I read my brother’s copy of Johnny Tremain when I was between eight and nine years old. As I did with so many of his books, I enraged him by drawing colorful portraits of the characters on his property’s half-blank pages. I didn’t attempt to tell the story in pictures. I just drew Johnny and Cilla and Isannah Lapham and the rest standing in lines. Perhaps the idea of historical dress exhibited in these crayon sketches is a tribute to the powerful historical imagination of the author, though my brother would not concur in this assessment.
Published in 1943, Johnny Tremain is the best-loved historical novel from the pen of Esther Forbes. Forbes’s novels all take place in colonial times. The author also wrote a Pulitzer Prize-winning biography of Paul Revere, who is featured as both silversmith and patriot in Johnny Tremain. In the novel, Johnny is a fourteen-year-old apprentice silversmith. He lives with his master, the Bible-reading Ephraim Lapham, the much younger, red-armed Mrs. Lapham, her four daughters, and two other, less gifted apprentices, Dusty and Dove, whom he rules and mercilessly bosses. Johnny has been informally engaged to Cilla Lapham, who, along with her younger, beautiful sister Isannah, loves to tease the prickly boy.
One night, Johnny discloses to Cilla that his mother told him on her deathbed that he belongs to the British Lyte family: she bequeathed him a cup that proves his genealogy. As dawn breaks, Johnny shows Cilla the cup to prove that he is not telling her tall tales. The wealthy Boston merchant John Hancock pulls up in his coach and horses to order a silver dish. Over the head of his doddering master, who made the original, Johnny promises to complete the difficult commission on time. Lapham’s decision to start the Sabbath rest on Saturday night forces Johnny to finish his work on Sunday. Handed a leaking crucible by Dove, Johnny burns his precious silversmith’s right hand.
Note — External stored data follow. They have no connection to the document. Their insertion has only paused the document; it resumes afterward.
/-- Both clusters, where they are members, boot from the run bank (R431). -/
def bootBoth (s : State) : State := bootCluster 1 (bootCluster 0 s)

/-- BOOT_IMAGE_VERIFIED: the chosen slot's image is in FB0 and verified, and the clusters enter BOOT (R431). -/
def bootImage (s : State) : State :=
  match s.fw.bootSlot with
  | none => s
  | some k =>
    if !s.on Reg.MEM_STAT.INIT_DONE || s.get Reg.LC_STATE.STATE = 4 then s else
    let s := setBank 0 { img := slotAt s k, verified := true } (modFw (fun f => { f with bootSlot := none }) s)
    bootBoth (runSync ((s.put Reg.FW_STAT.RUN_BANK 0).put Reg.FW_STAT.BOOT_SLOT k))

def execBootImageVerified (s : State) : Host.Outcome State Fault Refusal := run bootImage s

/-- An ECC event in a bank clears its VERIFIED flag and counts (R430). -/
def bankEcc (b : Nat) (s : State) : State :=
  (setBank b { bankAt s b with verified := false } s).inc Reg.FW_REVERIFY.CNT

/-- BANK_REVERIFY: a bank whose flag is clear has been hashed again; `good` says that the hash matches (R430). -/
def bankReverify (b : Nat) (good : Bool) (s : State) : State :=
  let x := bankAt s b
  if x.verified || x.img.isNone then s
  else if good then setBank b { x with verified := true } s
  else if b = stgBank s then ((stgClear s).put Reg.FW_STAT.LOAD_STATE 5 |>.put Reg.FW_STAT.LOAD_ERR 7).inc Reg.FW_LOAD_FAIL.CNT
  else match dirNow s with
    | none => setBank b { img := none, verified := false } s
    | some (_, _, r) =>
      let y := if s.fw.flash then slotAt s r else none
      runSync (setBank b (if y.any (imageOk s) then { img := y, verified := true } else { img := none, verified := false }) s)

def execBankReverify (b : Fin 2) (good : Bool) (s : State) : Host.Outcome State Fault Refusal := run (bankReverify b good) s

/-! ## Loading a package (R434, R435) -/

/-- A load is in hand: LOAD_STATE is 1 READING, 2 APPLYING or 3 VERIFYING. -/
def loading (s : State) : Bool := 1 ≤ s.get Reg.FW_STAT.LOAD_STATE && s.get Reg.FW_STAT.LOAD_STATE ≤ 3

/-- FW_LOAD: the staging bank's image is overwritten; refused during an activation. One while a load is in hand is ignored (log
entry 31). -/
def fwLoad (s : State) : State :=
  if activating s then s.put Reg.FW_STAT.LOAD_ERR 8
  else if loading s then s
  else ((stgClear s).put Reg.FW_STAT.LOAD_STATE 1).put Reg.FW_STAT.LOAD_ERR 0

def execFwLoad (s : State) : Host.Outcome State Fault Refusal := run (regAccess Reg.FW_CTRL.LOAD.addr fwLoad) s

/-- What a load builds in the staging bank from the header and body it read: a LOAD_ERR code, or the image. -/
def buildImage (s : State) (h : PkgHdr) (body : List Byte) : Nat × Option Image :=
  let base := (bankAt s (runBank s)).img
  if hdrErr s h ≠ 0 then (hdrErr s h, none)
  else if h.kind = 1 && (h.baseVer ≠ s.get Reg.FW_RUN_VER.VER || !base.any (fun b => b.hdr.targetHash == h.baseHash)) then (4, none)
  else
    let body := body.take h.bodyLen
    let built := if h.kind = 1 then deltaRun ((base.map (fun b => b.octets.take b.hdr.targetLen)).getD []) h.targetLen (body.length + 1) body [] else some body
    match built with
    | none => (5, none)
    | some o => if 2097152 < h.targetLen || !hashOk { hdr := h, octets := o } then (6, none) else (0, some { hdr := h, octets := o })

/-- FW_LOAD_DONE: the load has read the octets of a header and of a body, none where a read failed. -/
def fwLoadDone (p : Option (List Byte × Option (List Byte))) (s : State) : State :=
  if !loading s then s else
  let r : Nat × Option Image := match p with
    | none => (9, none)
    | some (h, none) => if hdrErr s ⟨h⟩ ≠ 0 then (hdrErr s ⟨h⟩, none) else (9, none)
    | some (h, some b) => buildImage s ⟨h⟩ b
  match r.2 with
  | none => ((s.put Reg.FW_STAT.LOAD_STATE 5).put Reg.FW_STAT.LOAD_ERR r.1).inc Reg.FW_LOAD_FAIL.CNT
  | some x =>
    ((setBank (stgBank s) { img := some x, verified := true } s).put Reg.FW_STAT.LOAD_STATE 4 |>.put Reg.FW_STG_VER.VER
      x.hdr.targetVer).inc Reg.FW_LOADS.CNT

def execFwLoadDone (p : Option (List Byte × Option (List Byte))) (s : State) : Host.Outcome State Fault Refusal := run (fwLoadDone p) s
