/-- WRITE_64_LOW_WORD and WRITE_64_HIGH_WORD act on a 64-bit register only. -/
def write64 (high : Bool) (src a v : Nat) (s : State) : State :=
  if src = 257 then jtagWord (a + 4 * b2n high) v s
  else if !fnOn s src then s
  else if accessOff s src a then s.inc Reg.HIF_PD_OFF_ACC.CNT else
  match busAddr src a with
  | some b => if (regAt b).any (fun h => h.bits == 64 && h.addr == b) then hostWord (b + 4 * b2n high) v s else s
  | none => s

def execWrite64LowWord (src : Fin 258) (w : Fin 16777216) (v : BitVec 32) (s : State) : Host.Outcome State Fault Refusal :=
  run (write64 false src (4 * w) v.toNat) s

def execWrite64HighWord (src : Fin 258) (w : Fin 16777216) (v : BitVec 32) (ofs : Fin 122880) (s : State) : Host.Outcome State Fault Refusal :=
  run (fun s => write64 true src (4 * w) v.toNat (s.at ofs)) s

/-! ## Reads of 64-bit registers (R13) -/

/-- The tenant counter at an offset of a source's window (R41): a VF's own page, and for the PF that of HIF_TCNT_SEL; its key in the
counter pages. -/
def tcntKey (s : State) (src a : Nat) : Option Nat :=
  if src = 0 then (if 0x11C0000 ≤ a && a < 0x11C2000 then some (s.get Reg.HIF_TCNT_SEL.TENANT * 0x2000 + (a - 0x11C0000)) else none)
  else if src ≤ 256 && 0x2000 ≤ a && a < 0x4000 then some ((src - 1) * 0x2000 + (a - 0x2000)) else none

/-- The 64-bit value at a source's address: the key of its latch and its value. -/
def wide (s : State) (src a : Nat) : Option (Nat × Nat) :=
  match tcntKey s src a with
  | some k => some (2 ^ 40 + k / 8 * 8, s.hif.tcnt.get (k / 8 * 8))
  | none => match busAddr src a with
    | some b => (regAt b).bind (fun h => if h.bits = 64 then some (h.addr, regVal s h.flds) else none)
    | none => none

def latchSet (k v : Nat) (s : State) : State := { s with core := { s.core with latch := s.core.latch.insert k v } }

/-- The 64-bit register of the TAP's own that holds the word at an offset of the DBG window, and its latch's key (R13, R497). -/
def tapWide (s : State) (o : Nat) : Option (Nat × Nat) :=
  if s.dbg.tap = 2 && decide (o < 0x200) then
    (regAt (0x1600000 + o)).bind (fun h => if h.bits = 64 then some (h.addr + 2 ^ 32, regVal s (h.flds.map (pathFld 1))) else none)
  else none

/-- A read of the low word of a 64-bit value latches its high word; a read of the high word gives the latched word, which empties the latch, or
the current one. -/
def lowRead (src a : Nat) (x : Option (Nat × Nat)) (s : State) : State :=
  match x with
  | some (k, v) => (latchSet k (v / 2 ^ 32) s).emit (.readWord src a (v % 2 ^ 32))
  | none => s.emit (.readWord src a 0)
def highRead (src a : Nat) (x : Option (Nat × Nat)) (s : State) : State :=
  match x with
  | some (k, v) => match s.core.latch.find? k with
    | some h => ({ s with core := { s.core with latch := s.core.latch.erase k } }).emit (.readWord src a h)
    | none => s.emit (.readWord src a (v / 2 ^ 32))
  | none => s.emit (.readWord src a 0)

/-- READ_64_LOW_WORD; of an RC register the entry is popped. Source 257 is the TAP. -/
def read64Low (src a : Nat) (s : State) : State :=
  if src = 257 then lowRead src a (tapWide s a) s else
  if !fnOn s src then s else
  if accessOff s src a then (s.inc Reg.HIF_PD_OFF_ACC.CNT).emit (.readWord src a 0)
  else if src = 0 && a = Reg.FW_DEFLIST.ITEM.addr then deflRead s
  else if src = 0 && a = Reg.MEM_ECC_LOG.REGION.addr then eccRead s
  else lowRead src a (wide s src a) s

def execRead64LowWord (src : Fin 258) (w : Fin 16777216) (s : State) : Host.Outcome State Fault Refusal :=
  run (read64Low src (4 * w)) s

/-- READ_64_HIGH_WORD at the address of the high word. -/
def read64High (src a : Nat) (s : State) : State :=
  if src = 257 then highRead src a (tapWide s (a - 4)) s else
  if !fnOn s src then s else
  if accessOff s src a then (s.inc Reg.HIF_PD_OFF_ACC.CNT).emit (.readWord src a 0)
  else highRead src a (wide s src (a - 4)) s

def execRead64HighWord (src : Fin 258) (w : Fin 16777216) (s : State) : Host.Outcome State Fault Refusal :=
  run (read64High src (4 * w)) s

/-- SYS_LOCK: every RWL field is locked until PORST_N is asserted (R9). -/
def execSysLock (s : State) : Host.Outcome State Fault Refusal := run (fun s => s.put Reg.SYS_LOCK.LOCK 1) s

end Sys2Proof.Machine
end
Unable to continue his training or find another apprenticeship, Johnny is reduced to the point of desperation that his mother had required he reach before going for help to the arrogant British Lytes. The Tory Lytes will have no truck with Johnny and accuse him of stealing the cup. In court, Cilla and Izzy save Johnny’s neck by testifying that he showed them the cup months before the theft of a similar cup from the Lyte mansion. Out of luck, Johnny goes from door to door looking for work and finds a friend, Rab Silsbee, who gives him home and board in return for delivering the seditious newspaper he prints, the Boston Observer. Rab’s timid uncle Lorne edits the Boston Observer, and also hosts secret meetings of patriots. Johnny goes door to door to deliver the times of the secret meetings. The newspaper boy teaches himself to ride the beautiful and nervous horse Goblin and he learns to use his left hand to chop wooden chests. Johnny’s stay at the Boston Observer has made him a patriot.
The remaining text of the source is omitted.